Stored data
"""
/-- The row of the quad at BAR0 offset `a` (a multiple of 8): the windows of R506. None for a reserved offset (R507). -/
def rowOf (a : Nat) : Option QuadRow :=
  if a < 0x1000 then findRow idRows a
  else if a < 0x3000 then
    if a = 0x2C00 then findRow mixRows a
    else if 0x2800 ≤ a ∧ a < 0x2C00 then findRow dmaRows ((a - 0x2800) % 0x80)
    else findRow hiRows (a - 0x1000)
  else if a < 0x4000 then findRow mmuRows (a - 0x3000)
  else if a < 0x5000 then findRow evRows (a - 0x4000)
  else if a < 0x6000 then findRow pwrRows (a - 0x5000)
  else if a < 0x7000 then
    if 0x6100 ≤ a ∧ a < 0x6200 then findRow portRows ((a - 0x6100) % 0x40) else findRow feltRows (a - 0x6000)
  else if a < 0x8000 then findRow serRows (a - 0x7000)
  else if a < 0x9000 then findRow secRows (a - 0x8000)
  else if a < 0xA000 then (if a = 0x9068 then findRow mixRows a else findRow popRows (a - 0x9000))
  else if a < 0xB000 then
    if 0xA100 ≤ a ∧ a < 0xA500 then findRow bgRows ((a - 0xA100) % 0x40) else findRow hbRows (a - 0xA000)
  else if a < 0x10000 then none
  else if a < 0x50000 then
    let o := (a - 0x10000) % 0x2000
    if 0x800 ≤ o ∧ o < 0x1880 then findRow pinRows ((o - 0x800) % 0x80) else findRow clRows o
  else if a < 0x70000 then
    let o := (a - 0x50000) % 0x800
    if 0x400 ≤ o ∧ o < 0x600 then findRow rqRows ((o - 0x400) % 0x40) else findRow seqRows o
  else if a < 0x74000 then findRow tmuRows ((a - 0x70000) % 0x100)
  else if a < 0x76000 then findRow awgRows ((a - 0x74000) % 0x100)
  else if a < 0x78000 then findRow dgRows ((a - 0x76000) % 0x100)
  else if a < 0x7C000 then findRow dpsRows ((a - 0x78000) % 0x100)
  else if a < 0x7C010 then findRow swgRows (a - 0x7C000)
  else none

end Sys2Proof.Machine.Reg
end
"""
"""
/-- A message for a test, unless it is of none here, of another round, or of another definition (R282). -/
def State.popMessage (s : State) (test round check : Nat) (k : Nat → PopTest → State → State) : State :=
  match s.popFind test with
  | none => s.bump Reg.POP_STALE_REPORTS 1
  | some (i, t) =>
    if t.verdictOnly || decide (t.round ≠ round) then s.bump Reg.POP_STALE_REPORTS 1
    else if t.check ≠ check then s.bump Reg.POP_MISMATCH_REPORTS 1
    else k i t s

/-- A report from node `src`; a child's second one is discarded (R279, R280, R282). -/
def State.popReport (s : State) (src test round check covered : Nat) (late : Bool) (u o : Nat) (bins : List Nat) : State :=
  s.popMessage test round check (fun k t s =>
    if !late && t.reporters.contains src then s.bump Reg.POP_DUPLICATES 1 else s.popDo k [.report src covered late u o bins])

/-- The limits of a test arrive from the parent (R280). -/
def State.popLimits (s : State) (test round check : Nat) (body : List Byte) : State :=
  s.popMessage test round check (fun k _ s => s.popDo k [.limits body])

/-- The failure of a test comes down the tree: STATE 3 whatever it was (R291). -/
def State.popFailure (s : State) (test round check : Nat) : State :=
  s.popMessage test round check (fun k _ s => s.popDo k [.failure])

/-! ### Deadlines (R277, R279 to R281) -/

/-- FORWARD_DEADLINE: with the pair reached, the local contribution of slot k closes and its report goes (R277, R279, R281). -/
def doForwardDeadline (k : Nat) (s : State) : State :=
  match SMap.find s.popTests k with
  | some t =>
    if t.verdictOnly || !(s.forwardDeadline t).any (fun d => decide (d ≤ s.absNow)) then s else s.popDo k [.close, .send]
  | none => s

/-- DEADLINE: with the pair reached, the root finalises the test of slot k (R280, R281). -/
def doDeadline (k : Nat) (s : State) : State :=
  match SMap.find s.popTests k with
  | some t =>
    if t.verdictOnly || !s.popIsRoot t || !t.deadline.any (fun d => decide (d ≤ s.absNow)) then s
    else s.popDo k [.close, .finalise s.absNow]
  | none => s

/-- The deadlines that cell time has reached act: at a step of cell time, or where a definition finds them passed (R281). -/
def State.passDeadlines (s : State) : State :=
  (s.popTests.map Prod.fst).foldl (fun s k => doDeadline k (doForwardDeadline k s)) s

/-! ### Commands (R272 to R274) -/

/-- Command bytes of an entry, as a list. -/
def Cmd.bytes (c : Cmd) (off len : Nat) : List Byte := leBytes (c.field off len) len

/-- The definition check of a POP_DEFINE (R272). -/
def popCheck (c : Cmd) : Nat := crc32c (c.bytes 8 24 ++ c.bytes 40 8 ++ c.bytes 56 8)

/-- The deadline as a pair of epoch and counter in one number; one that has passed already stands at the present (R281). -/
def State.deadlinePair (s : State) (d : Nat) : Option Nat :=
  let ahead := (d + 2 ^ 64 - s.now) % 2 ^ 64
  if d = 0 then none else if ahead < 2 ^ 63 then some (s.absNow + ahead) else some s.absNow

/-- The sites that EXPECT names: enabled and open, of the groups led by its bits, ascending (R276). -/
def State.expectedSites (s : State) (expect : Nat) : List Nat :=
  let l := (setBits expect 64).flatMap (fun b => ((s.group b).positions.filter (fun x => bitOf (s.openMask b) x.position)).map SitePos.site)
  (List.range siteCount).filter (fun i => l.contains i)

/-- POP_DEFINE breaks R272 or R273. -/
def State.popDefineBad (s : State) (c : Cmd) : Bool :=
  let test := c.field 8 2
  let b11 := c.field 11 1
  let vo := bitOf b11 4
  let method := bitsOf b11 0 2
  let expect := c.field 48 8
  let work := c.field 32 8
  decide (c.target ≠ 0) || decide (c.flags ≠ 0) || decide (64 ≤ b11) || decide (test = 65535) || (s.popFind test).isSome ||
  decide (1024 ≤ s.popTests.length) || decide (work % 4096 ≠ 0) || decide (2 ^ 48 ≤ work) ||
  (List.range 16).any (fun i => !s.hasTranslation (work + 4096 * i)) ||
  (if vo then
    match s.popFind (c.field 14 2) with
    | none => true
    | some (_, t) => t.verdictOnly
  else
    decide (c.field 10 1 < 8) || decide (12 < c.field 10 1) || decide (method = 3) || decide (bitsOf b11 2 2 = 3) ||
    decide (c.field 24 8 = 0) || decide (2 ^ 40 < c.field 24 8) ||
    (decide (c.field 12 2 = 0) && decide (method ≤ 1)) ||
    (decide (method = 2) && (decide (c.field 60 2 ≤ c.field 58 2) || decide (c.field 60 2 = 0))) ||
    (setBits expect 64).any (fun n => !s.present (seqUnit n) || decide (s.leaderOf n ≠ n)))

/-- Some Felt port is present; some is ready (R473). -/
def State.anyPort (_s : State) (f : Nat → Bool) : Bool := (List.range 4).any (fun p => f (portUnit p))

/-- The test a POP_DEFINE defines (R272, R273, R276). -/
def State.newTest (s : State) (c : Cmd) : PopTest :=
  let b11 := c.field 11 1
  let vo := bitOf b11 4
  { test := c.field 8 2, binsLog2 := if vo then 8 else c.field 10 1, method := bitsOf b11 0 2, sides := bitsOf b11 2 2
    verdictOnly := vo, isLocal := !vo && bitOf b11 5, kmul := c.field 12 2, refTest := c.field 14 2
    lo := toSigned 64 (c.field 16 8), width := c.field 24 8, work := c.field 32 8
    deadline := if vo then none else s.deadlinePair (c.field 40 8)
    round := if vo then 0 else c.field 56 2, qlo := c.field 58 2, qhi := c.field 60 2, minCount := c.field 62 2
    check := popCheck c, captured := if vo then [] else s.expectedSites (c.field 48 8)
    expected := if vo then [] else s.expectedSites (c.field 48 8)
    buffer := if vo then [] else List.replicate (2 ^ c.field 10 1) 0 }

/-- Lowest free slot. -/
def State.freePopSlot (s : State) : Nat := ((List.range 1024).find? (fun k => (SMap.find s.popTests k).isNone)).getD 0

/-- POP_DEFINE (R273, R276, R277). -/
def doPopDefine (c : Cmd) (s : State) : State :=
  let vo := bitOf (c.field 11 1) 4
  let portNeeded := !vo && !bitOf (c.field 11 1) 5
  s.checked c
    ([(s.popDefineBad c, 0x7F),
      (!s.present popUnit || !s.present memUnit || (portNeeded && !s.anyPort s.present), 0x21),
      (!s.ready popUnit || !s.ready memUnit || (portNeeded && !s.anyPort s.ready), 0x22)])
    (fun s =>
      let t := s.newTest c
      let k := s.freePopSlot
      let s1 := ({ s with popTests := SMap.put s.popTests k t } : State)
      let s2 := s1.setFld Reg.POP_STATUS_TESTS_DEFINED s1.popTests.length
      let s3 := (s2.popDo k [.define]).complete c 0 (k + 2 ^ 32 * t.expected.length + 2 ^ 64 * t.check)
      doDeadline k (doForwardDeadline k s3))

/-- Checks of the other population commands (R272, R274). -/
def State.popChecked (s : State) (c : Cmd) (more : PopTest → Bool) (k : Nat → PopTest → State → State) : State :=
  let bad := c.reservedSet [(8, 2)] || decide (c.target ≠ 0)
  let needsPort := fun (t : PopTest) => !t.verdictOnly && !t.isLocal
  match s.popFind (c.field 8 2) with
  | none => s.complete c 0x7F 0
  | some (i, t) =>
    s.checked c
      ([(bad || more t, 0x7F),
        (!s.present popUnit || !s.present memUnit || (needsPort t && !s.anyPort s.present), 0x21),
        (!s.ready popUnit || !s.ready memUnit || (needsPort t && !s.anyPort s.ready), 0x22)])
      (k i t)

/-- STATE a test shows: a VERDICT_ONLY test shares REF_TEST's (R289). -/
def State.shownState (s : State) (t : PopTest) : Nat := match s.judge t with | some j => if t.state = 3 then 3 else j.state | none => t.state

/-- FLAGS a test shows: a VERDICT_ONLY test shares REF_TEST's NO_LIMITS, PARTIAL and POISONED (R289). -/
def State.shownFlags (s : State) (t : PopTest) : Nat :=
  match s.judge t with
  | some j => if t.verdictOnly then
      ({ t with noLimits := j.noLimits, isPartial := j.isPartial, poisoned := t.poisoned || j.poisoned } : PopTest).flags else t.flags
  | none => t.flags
"""
◆ Required action ◆
Copy the stretch of the records above that runs from the line with "if d = 0 then" through the line with "def State.expectedSites (s". Both end lines belong in the copy, and nothing else does.

◆ Exercise result ◆
  if d = 0 then none else if ahead < 2 ^ 63 then some (s.absNow + ahead) else some s.absNow

/-- The sites that EXPECT names: enabled and open, of the groups led by its bits, ascending (R276). -/
def State.expectedSites (s : State) (expect : Nat) : List Nat :=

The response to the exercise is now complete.